WORK ITEM: For the material that follows, return exactly the lines from the one with "leBytes 8 ((if" through the one with "are free. -/", both ends included.

DATA FOR THE TASK:
def execWcreate (o : Sys2Proof.WcreateOp) (s : State) : Done :=
  issueUnit kernelUnit (kernelShape o.g [] [] (some o.quad) (some o.d)) none (some o.d) (fun _ x sl => .wcreate o.kind (x.quad sl o.quad)) s
def execPsend (o : Sys2Proof.K2Op) (s : State) : Done :=
  issueUnit kernelUnit (kernelShape o.g [o.a, o.b] [] none (some o.d)) (releaseNeed .cq) (some o.d)
    (fun _ x sl => .psend (x.sreg sl o.a) (x.sreg sl o.b) o.flag) s
def execPrecv (o : Sys2Proof.PrecvOp) (s : State) : Done :=
  issueUnit kernelUnit (kernelShape o.g [] o.landing.toList (some o.quad) (some o.d)) none (some o.d)
    (fun _ x sl => .precv (x.quad sl o.quad) (o.landing.map (x.pair sl)) o.flag) s
def execPnote (o : Sys2Proof.PnoteOp) (s : State) : Done :=
  issueUnit kernelUnit (kernelShape o.g [o.a, o.b] [] none none) (releaseNeed .cq) none (fun _ x sl => .pnote (x.sreg sl o.a) (x.sreg sl o.b)) s
def execWsadd (o : Sys2Proof.WsaddOp) (s : State) : Done :=
  issueUnit kernelUnit (kernelShape o.g [o.a, o.key] [] (some o.quad) (some o.d)) none (some o.d)
    (fun _ x sl => .wsadd (x.sreg sl o.a) (x.quad sl o.quad) (x.sreg sl o.key) o.member) s
def execWsdel (o : Sys2Proof.K2Op) (s : State) : Done :=
  issueUnit kernelUnit (kernelShape o.g [o.a, o.b] [] none (some o.d)) none (some o.d) (fun _ x sl => .wsdel (x.sreg sl o.a) (x.sreg sl o.b)) s
def execWswait (o : Sys2Proof.K2Op) (s : State) : Done :=
  issueUnit kernelUnit (kernelShape o.g [o.a, o.b] [] none (some o.d)) none (some o.d)
    (fun s x sl => .wswait (x.sreg sl o.a) (x.sreg sl o.b) o.flag (s.cltime (s.now.core / 32))) s
def execTarm (o : Sys2Proof.TarmOp) (s : State) : Done :=
  issueUnit kernelUnit (kernelShape o.g [o.a] [o.dur] none (some o.d)) none (some o.d) (fun _ x sl => .tarm (x.sreg sl o.a) (x.pair sl o.dur) o.per) s
def execTcan (o : Sys2Proof.K1Op) (s : State) : Done :=
  issueUnit kernelUnit (kernelShape o.g [o.a] [] none (some o.d)) none (some o.d) (fun _ x sl => .tcan (x.sreg sl o.a)) s
def execOclose (o : Sys2Proof.K1Op) (s : State) : Done :=
  issueUnit kernelUnit (kernelShape o.g [o.a] [] none (some o.d)) none (some o.d) (fun _ x sl => .oclose (x.sreg sl o.a)) s
def execOdup (o : Sys2Proof.K2Op) (s : State) : Done :=
  issueUnit kernelUnit (kernelShape o.g [o.a, o.b] [] none (some o.d)) none (some o.d) (fun _ x sl => .odup (x.sreg sl o.a) (x.sreg sl o.b)) s
def execNslook (o : Sys2Proof.KPairOp) (s : State) : Done :=
  issueUnit kernelUnit (kernelShape o.g [] [o.a] none (some o.d)) none (some o.d) (fun _ x sl => .nslook (x.pair sl o.a)) s
def execNsbind (o : Sys2Proof.NsbindOp) (s : State) : Done :=
  issueUnit kernelUnit (kernelShape o.g o.b.toList [o.a] none (some o.d)) none (some o.d)
    (fun _ x sl => .nsbind (x.pair sl o.a) (o.b.map (x.sreg sl))) s
def execGlaunch (o : Sys2Proof.K1Op) (s : State) : Done :=
  issueUnit kernelUnit (kernelShape o.g [o.a] [] none (some o.d)) none (some o.d) (fun _ x sl => .glaunch (x.sreg sl o.a)) s
def execGcond (o : Sys2Proof.GcondOp) (s : State) : Done :=
  issueUnit kernelUnit (kernelShape o.g [o.a, o.b, o.c] [] none (some o.d)) (releaseNeed .dv) (some o.d)
    (fun _ x sl => .gcond (x.sreg sl o.a) (x.sreg sl o.b) (x.sreg sl o.c) o.kind) s
def execHint (o : Sys2Proof.HintOp) (s : State) : Done :=
  issueUnit kernelUnit (kernelShape o.g [o.a] [] none none) (releaseNeed .sy) none (fun _ x sl => .hint (x.sreg sl o.a) o.flush) s
def execLaunch (o : Sys2Proof.KPairOp) (s : State) : Done :=
  issueUnit kernelUnit (kernelShape o.g [] [o.a] none (some o.d)) (releaseNeed .sy) (some o.d) (fun _ x sl => .launch (x.pair sl o.a)) s
def execOinfo (o : Sys2Proof.OinfoOp) (s : State) : Done :=
  issueUnit kernelUnit (kernelShape o.g [o.a] [] none (some o.d)) none (some o.d) (fun _ x sl => .oinfo (x.sreg sl o.a) o.sel.toNat) s

/-! ### The tables in memory (19 R338 to R341) -/

/-- The header of an object's entry. -/
def State.objHeader (o : Obj) : List Byte := leBytes 4 (bodyType o.body * 2 ^ 28 + 2 ^ 27 + o.refs % 2 ^ 24) ++ leBytes 4 o.owner

/-- A slot of a handle table. -/
def HandleSlot.bytes (e : HandleSlot) : List Byte :=
  leBytes 8 ((if e.used then 2 ^ 63 else 0) + e.rights.toNat * 2 ^ 56 + e.gen.toNat * 2 ^ 48 + e.index)

/-- The unit writes bytes of its tables where they differ from what stands there. -/
def State.putTable (s : State) (a : Nat) (bs : List Byte) : State :=
  if s.homeN .hbm a bs.length = bs then s
  else s.homePut .hbm a bs false

/-- The part of an entry behind its header: no rule gives its layout, so its bytes are free. -/
def State.freePart (s : State) (i : Nat) : List Byte :=
  (List.range 56).map (fun k => BitVec.ofNat 8 (Config.pick (s.fresh + 2 ^ 22 + 64 * (i % 2 ^ 14) + k)))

SOLUTION TO THIS PROBLEM:
  leBytes 8 ((if e.used then 2 ^ 63 else 0) + e.rights.toNat * 2 ^ 56 + e.gen.toNat * 2 ^ 48 + e.index)

/-- The unit writes bytes of its tables where they differ from what stands there. -/
def State.putTable (s : State) (a : Nat) (bs : List Byte) : State :=
  if s.homeN .hbm a bs.length = bs then s
  else s.homePut .hbm a bs false

/-- The part of an entry behind its header: no rule gives its layout, so its bytes are free. -/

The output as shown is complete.